Stirling named after the river after Admiral Sir John Borlase Warren RN (1753-1822) who was Commander-in-Chief of the North America Station during the period Stirling was captain of HMS Brazen. Stirling engaged in naval activity off the North American coast in 1813 during the war with America.
Wattle Camp Beach
Wattle Camp Beach is invariably covered with seaweed. It is officially part of Bilbunya Beach (WA Beach 23). Alexander Forrest recorded this name for a camp set up by John Forrest’s exploration party on 30 May 1870.
WA Beach 222
This long (6.6 km), curving beach is to the east of Starvation Harbour beach.
Whenever a beach narrows and the angle of the sand increases it is time to consider an exit.
WA Beach 334
Though not possessing an official name, WA Beach 334 will draw out some suitable expletives to describe the very soft sand encountered for 400 metres of its length from the entry point but which very likely extends a further kilometre to the west.

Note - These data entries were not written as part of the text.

-- ==== Sys2Proof/Machine/Admission.lean ====
section
/-! DEFINITION. Admission of WORK (11 R341 to R358): reassembly of segments, the layout of the body, the ten tests
of R352 and the commit of a frame; RESULT-ACK (R369). -/
namespace Sys2Proof.Machine
open Sys2Proof

/-! ### Segments (R341 to R344) -/

/-- The header of a WORK or RESULT-ACK segment is valid for a body of `len` bytes (R341, R342, R6). -/
def hdrValid (h : Hdr) (len : Nat) : Bool :=
  h.ver == 1 && h.tsid != 0 && decide (h.stream < 4096) && decide (1 ≤ h.segcnt) && decide (h.segcnt ≤ 512) &&
    decide (h.segidx < h.segcnt) && h.bodylen == len && decide (len ≤ 8256) && h.rsvd == 0

/-- Two segments belong to one frame (R344). -/
def sameFrame (a b : Hdr) : Bool :=
  a.tsid == b.tsid && a.stream == b.stream && a.incarn == b.incarn && a.seq == b.seq && a.segcnt == b.segcnt

/-- The segment authenticates under a live session (R343, R352 test 2). -/
def State.authentic (s : State) (g : SegIn) : Bool := g.auth && (s.session? g.hdr.tsid).isSome

/-- The stored segments of the frame of `h` at hub `n`. -/
def State.parts (s : State) (n : Nat) (h : Hdr) : List Seg := (s.hub n).segs.filter (fun x => sameFrame x.hdr h)

/-- The stored segments of the frame of `h` at hub `n` are gone. -/
def State.dropParts (s : State) (n : Nat) (h : Hdr) : State :=
  s.modHub n (fun x => { x with segs := x.segs.filter (fun y => !(sameFrame y.hdr h)) })

/-- The segment is a duplicate of a stored one (R344). -/
def State.haveSeg (s : State) (g : SegIn) : Bool :=
  (s.parts (g.port / 4) g.hdr).any (fun x => x.hdr.segidx == g.hdr.segidx)

/-- The segment would complete its frame. -/
def State.completes (s : State) (g : SegIn) : Bool :=
  decide (g.hdr.segcnt ≤ (s.parts (g.port / 4) g.hdr).length + 1) && !s.haveSeg g

/-- The body of segment `i` of the frame that `g` completes. -/
def State.segBody (s : State) (g : SegIn) (i : Nat) : List Byte :=
  if g.hdr.segidx = i then g.body
  else (((s.parts (g.port / 4) g.hdr).find? (fun x => x.hdr.segidx == i)).map (·.body)).getD []

/-- The body of the frame that `g` completes, in `SEGIDX` order (R349). -/
def State.frameBody (s : State) (g : SegIn) : List Byte := (List.range g.hdr.segcnt).flatMap (s.segBody g)

/-- Every segment but the last carries 8,192 bytes (R341). -/
def State.fullSegs (s : State) (g : SegIn) : Bool :=
  (List.range (g.hdr.segcnt - 1)).all (fun i => (s.segBody g i).length == 8192)

/-- A segment as it is stored. -/
def segOf (g : SegIn) : Seg := ⟨g.port / 4, g.port, g.addr, g.hdr, g.body⟩

/-- The segment is copied to the other hub, while a bridge carries it there, and to the partner as it arrives (R354,
R428). -/
def State.copySeg (s : State) (g : SegIn) : State :=
  let h := g.port / 4 % 2
  let s0 := s.modHub h (fun x => { x with backlog := g.backlog })
  let s1 := if s.bridgeUp && (s.hub (1 - h)).up then s0.modHub (1 - h) (fun x => { x with copies := x.copies ++ [segOf g] }) else s0
  let s2 := (s1.noteStaging h g.body.length).noteStaging (1 - h) 0
  if s2.mirrors then s2.sendPair 4 (segFields g.hdr) g.body else s2

/-- WORK_SEGMENT: an authentic segment that does not complete its frame is stored and copied. -/
def State.storeSeg (s : State) (g : SegIn) : State :=
  if !(s.takes g.port g.wire) then s.discard g.port g.wire
  else if g.hdr.kind != 1 || !(hdrValid g.hdr g.body.length) || !(s.authentic g) || s.haveSeg g ||
      s.completes g then s
  else (s.modHub (g.port / 4) (fun x => { x with segs := x.segs ++ [segOf g] })).copySeg g

/-- WORK_SEGMENT (R344). -/
def execWorkSegment (g : SegIn) (s : State) : Host.Outcome State Fault Refusal :=
  answer (portOk g.port) (s.storeSeg g)

/-- SEGMENT_TIMEOUT: the segments of an incomplete frame are discarded, and the hub answers from the port of the
latest one (R344). -/
def execSegmentTimeout (hub : Nat) (h : Hdr) (s : State) : Host.Outcome State Fault Refusal :=
  answer (hubOk hub) (match (s.parts hub h).getLast? with
    | some x => ((s.dropParts hub h).dropCopies h.stream h.incarn h.seq).refuse x.port x.addr h.tsid h.stream h.incarn h.seq
        6 0xFFFFFFFF 0
    | none => s)

/-! ### The body (R349 to R351) -/

/-- A field: its offset and length, and whether its value is valid. A field that does not lie wholly in the body
is invalid. -/
structure Fld where
  off : Nat
  len : Nat
  ok  : Bool

/-- The offset of the first invalid field. -/
def firstBad (n : Nat) : List Fld → Option Nat
  | [] => none
  | f :: r => if n < f.off + f.len ∨ !f.ok then some f.off else firstBad n r

/-- A reserved field of a table: `n` bytes at `off` that are 0. -/
def reservedAt (b : List Byte) (off n : Nat) : List Fld := [⟨off, n, beAt b off n == 0⟩]

/-- The `n` bytes from `off` are 0; reserved bytes and padding that a rule names one by one are fields of one byte
(DEDUCED, log 33). -/
def zeroAt (b : List Byte) (off n : Nat) : List Fld := tabulate n (fun i => ⟨off + i, 1, beAt b (off + i) 1 == 0⟩)

/-- A stop region entry (R351). -/
def regionAt (b : List Byte) (o : Nat) : Region :=
  ⟨beAt b o 2 % 1024, beAt b (o + 2) 1 == 1, beAt b (o + 4) 4, beAt b (o + 8) 4⟩

/-- The bytes that a region returns. -/
def Region.bytes (r : Region) : Nat := if r.treg then r.len * 512 else r.len

/-- The fields of a stop region entry; `sum` is what the regions before it take of `RLEN`. -/
def regionFields (b : List Byte) (rlen o sum : Nat) : List Fld :=
  let r := regionAt b o
  [⟨o, 2, decide (beAt b o 2 < 1024)⟩, ⟨o + 2, 1, decide (beAt b (o + 2) 1 ≤ 1)⟩]
    ++ zeroAt b (o + 3) 1
    ++ [⟨o + 4, 4, if r.treg then decide (r.start < 1024) else r.start % 64 == 0 && decide (r.start < 2097152)⟩,
        ⟨o + 8, 4, (if r.treg then decide (r.start + r.len ≤ 1024)
          else r.len % 64 == 0 && decide (r.start + r.len ≤ 2097152)) && decide (sum + 16 + r.bytes ≤ rlen)⟩]
    ++ reservedAt b (o + 12) 4

/-- The fields of the stop region entries from `o` on. -/
def allRegionFields (b : List Byte) (rlen : Nat) : Nat → Nat → Nat → List Fld
  | 0, _, _ => []
  | n + 1, o, sum => regionFields b rlen o sum ++ allRegionFields b rlen n (o + 16) (sum + 16 + (regionAt b o).bytes)

/-- The offset of the parts of a RUN body: regions, image, input, end. -/
def runOffsets (b : List Byte) : Nat × Nat × Nat × Nat :=
  let a := 48 + 16 * ceilDiv (2 * beAt b 1 1) 16
  let i := a + 16 * beAt b 2 1
  let p := i + beAt b 4 4
  (a, i, p, p + beAt b 8 4)

/-- The fixed fields of a RUN body in order (R350). -/
def runHead (b : List Byte) : List Fld :=
  let ilen := beAt b 8 4
  [⟨0, 1, true⟩, ⟨1, 1, decide (1 ≤ beAt b 1 1) && decide (beAt b 1 1 ≤ 64)⟩, ⟨2, 1, decide (beAt b 2 1 ≤ 16)⟩]
    ++ zeroAt b 3 1
    ++ [⟨4, 4, beAt b 4 4 % 16 == 0 && decide (32 ≤ beAt b 4 4)⟩, ⟨8, 4, true⟩,
        ⟨12, 4, beAt b 12 4 % 64 == 0 && decide (beAt b 12 4 ≤ 4194240)⟩,
        ⟨16, 4, decide (beAt b 16 4 ≤ min (ceilDiv ilen 64) 32768)⟩]
    ++ reservedAt b 20 4
    ++ [⟨24, 8, beAt b 24 8 % 4096 == 0 && decide (beAt b 24 8 ≤ 2 ^ 38)⟩, ⟨32, 4, true⟩, ⟨36, 4, true⟩,
        ⟨40, 4, decide (beAt b 40 4 < 2 ^ 24)⟩]
    ++ reservedAt b 44 4

/-- The offset of the first invalid field of a RUN body: the fixed fields, the lists, image and input, then
what lies beyond the input or the 4 MiB of a frame (DEDUCED, log 33). -/
def runBad (b : List Byte) : Option Nat :=
  match firstBad b.length (runHead b) with
  | some x => some x
  | none =>
    let o := runOffsets b
    let npl := beAt b 1 1
    let rest : List Fld := [⟨48, 2 * npl, true⟩] ++ zeroAt b (48 + 2 * npl) (o.1 - (48 + 2 * npl))
      ++ allRegionFields b (beAt b 12 4) (beAt b 2 1) o.1 0
      ++ [⟨o.2.1, beAt b 4 4, true⟩, ⟨o.2.2.1, beAt b 8 4, true⟩]
    match firstBad b.length rest with
    | some x => some x
    | none => if b.length ≠ o.2.2.2 then some o.2.2.2 else if 4194304 < b.length then some 4194304 else none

Each of the drivers of the vehicles shown in the following pics is very experienced driving on beaches. The tyre pressure of each of the vehicles was around 10 psi. It was a very soft beach.
Apart from the soft sand challenge, the waves of the magnificent Southern Ocean, the howling winds straight Antartica and the brilliant blue sky there is not much to recommend this place.

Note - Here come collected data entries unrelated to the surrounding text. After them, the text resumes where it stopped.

/-- The checks of one instruction that no other instruction decides. -/
def chkInstr (i : MInstr) : List Chk :=
  let op := i.op
  chkSync i ++ (if isMacro op then chkM i
    else if op = 0x24 ∨ op = 0x40 then chkX i
    else if op = 0x41 then chkC i
    else if op = 0x60 then [i.zero 0 38 0]
    else if op = 0x61 then [i.zero 0 61 0]
    else if op = 0x80 then chkG i
    else chkS i)

/-! ### The image -/

/-- Words of 16 bytes, each little-endian (R4). -/
def imageWords (b : List Byte) : List Word128 :=
  tabulate (b.length / 16) (fun i => BitVec.ofNat 128 (leAt b (16 * i) 16))

/-- What decoding gives: the instructions, the fault at which it stopped, and whether an instruction would run
past the image's end. -/
structure Decoded where
  prog : List MInstr
  stop : Chk
  past : Bool
  deriving DecidableEq, Repr

/-- Instructions decoded in index order (R211 stage 2). -/
def decodeImage : Nat → List Word128 → Decoded
  | 0, _ => ⟨[], none, false⟩
  | _, [] => ⟨[], none, false⟩
  | fuel + 1, w :: r =>
    let nd := bits w.toNat 57 56
    let op := bits w.toNat 127 120
    match descCount op nd with
    | none => ⟨[], some (0x01, op * 2 ^ 24), false⟩
    | some n =>
      if op = 0x48 ∧ n ≠ 2 ∧ n ≠ 3 then ⟨[], some (0x02, fieldDetail 0 56), false⟩
      else if r.length < n then ⟨[], none, true⟩
      else
        let d := decodeImage fuel (r.drop n)
        { d with prog := ⟨w, r.take n⟩ :: d.prog }

/-- The loop bodies of an image: first instruction after LOOP and last of the body. -/
def loopBodies (prog : List MInstr) : List (Nat × Nat) :=
  (prog.mapIdx (fun x i => (x, i))).filterMap (fun p => if p.2.op = 0x10 then some (p.1 + 1, p.1 + p.2.sOFF) else none)

/-- Branch targets and loop bodies lie within an image of `n` instructions (R211, R233, R238). -/
def chkFlow (n : Nat) (loops : List (Nat × Nat)) (x : Nat) (i : MInstr) : Chk :=
  if i.op = 0x10 then (if n ≤ x + i.sOFF then some (0x0B, 2 * 2 ^ 28) else none)
  else if i.op = 0x12 then
    let t : Int := (x : Int) + signedVal 32 i.sOFF
    if 0 ≤ t ∧ t < (n : Int) then none
    else if t = (n : Int) ∧ loops.any (fun l => decide (l.1 ≤ x) && decide (x ≤ l.2) && l.2 + 1 == n) then none
    else some (0x08, pattern 32 t)
  else none

/-- The fault of the instruction with the lowest index, with that index. -/
def firstFault (n : Nat) (loops : List (Nat × Nat)) : Nat → List MInstr → Chk → Option (Nat × Nat × Nat)
  | x, [], stop => stop.map (fun r => (x, r))
  | x, i :: l, stop =>
    match firstOf (chkInstr i ++ [chkFlow n loops x i]) with
    | some r => some (x, r)
    | none => firstFault n loops (x + 1) l stop

/-- The header word's fields (R209). -/
def hdrFootprint (w : Word128) : Nat := bits w.toNat 79 48
def hdrRdwOld (w : Word128) : Bool := bitAt w.toNat 47

/-- The image's program, or its fault: index, reason and detail (R211). -/
def translate (routine : Bool) (image : List Byte) : Except (Nat × Nat × Nat) (Word128 × List MInstr) :=
  let ws := imageWords image
  let h := ws.headD 0
  let hdrFault := firstOf
    [need (bits h.toNat 127 112 == 1) 0 112,
      need (!routine || hdrFootprint h == 0) 0 48, need (!routine || !hdrRdwOld h) 0 47,
      match lowestSet 47 0 h.toNat with
      | some b => some (0x02, fieldDetail 0 b)
      | none => none]
  match hdrFault with
  | some r => .error (0xFFFFFFFF, r)
  | none =>
    let n := bits h.toNat 111 80
    let d := decodeImage ws.length ws.tail
    match firstFault n (loopBodies d.prog) 0 d.prog d.stop with
    | some r => .error r
    | none =>
      if d.past ∨ image.length % 16 ≠ 0 ∨ d.prog.length ≠ n ∨ n = 0 ∨ 1048576 < n then .error (0xFFFFFFFF, 0x02, fieldDetail 0 80)
      else .ok (h, d.prog)

end Sys2Proof.Machine
end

Beautiful Wharton Beach (WA Beach 115) is immediately to the south of the Duke of Orleans Bay caravan park.
The beach is wide and firm, perfect for four wheel driving and. at just over a kilometre in length, it has plenty of space.
The beach is named after nearby Wharton Island which was named during a hydrographic survey in 1900 after Admiral Sir William J.L. Wharton, Hydrographer of the Royal Navy 1887.
The combination of Yeagarup Dunes, Yeagarup Hill and Yeagarup Beach (WA Beach 583) is a four wheel driver’s dream. Beautiful, challenging and interesting.
The drive from the air down point at the end of Ritter Road, through the forest to the face of the dunes is just the start of the adventure. Once on top of these 100 square kilometres of dunes it is another world, an experience one can get only at Yeagarup. A 2.5 kilometre drive over bright white dunes leads into a bush track. Four kilometres along this track is Yeagarup Hill. Great to descend but a challenge coming back up. At the bottom of this long hill is magnificent, windswept Yeagarup Beach. Always interesting, always a fantastic drive.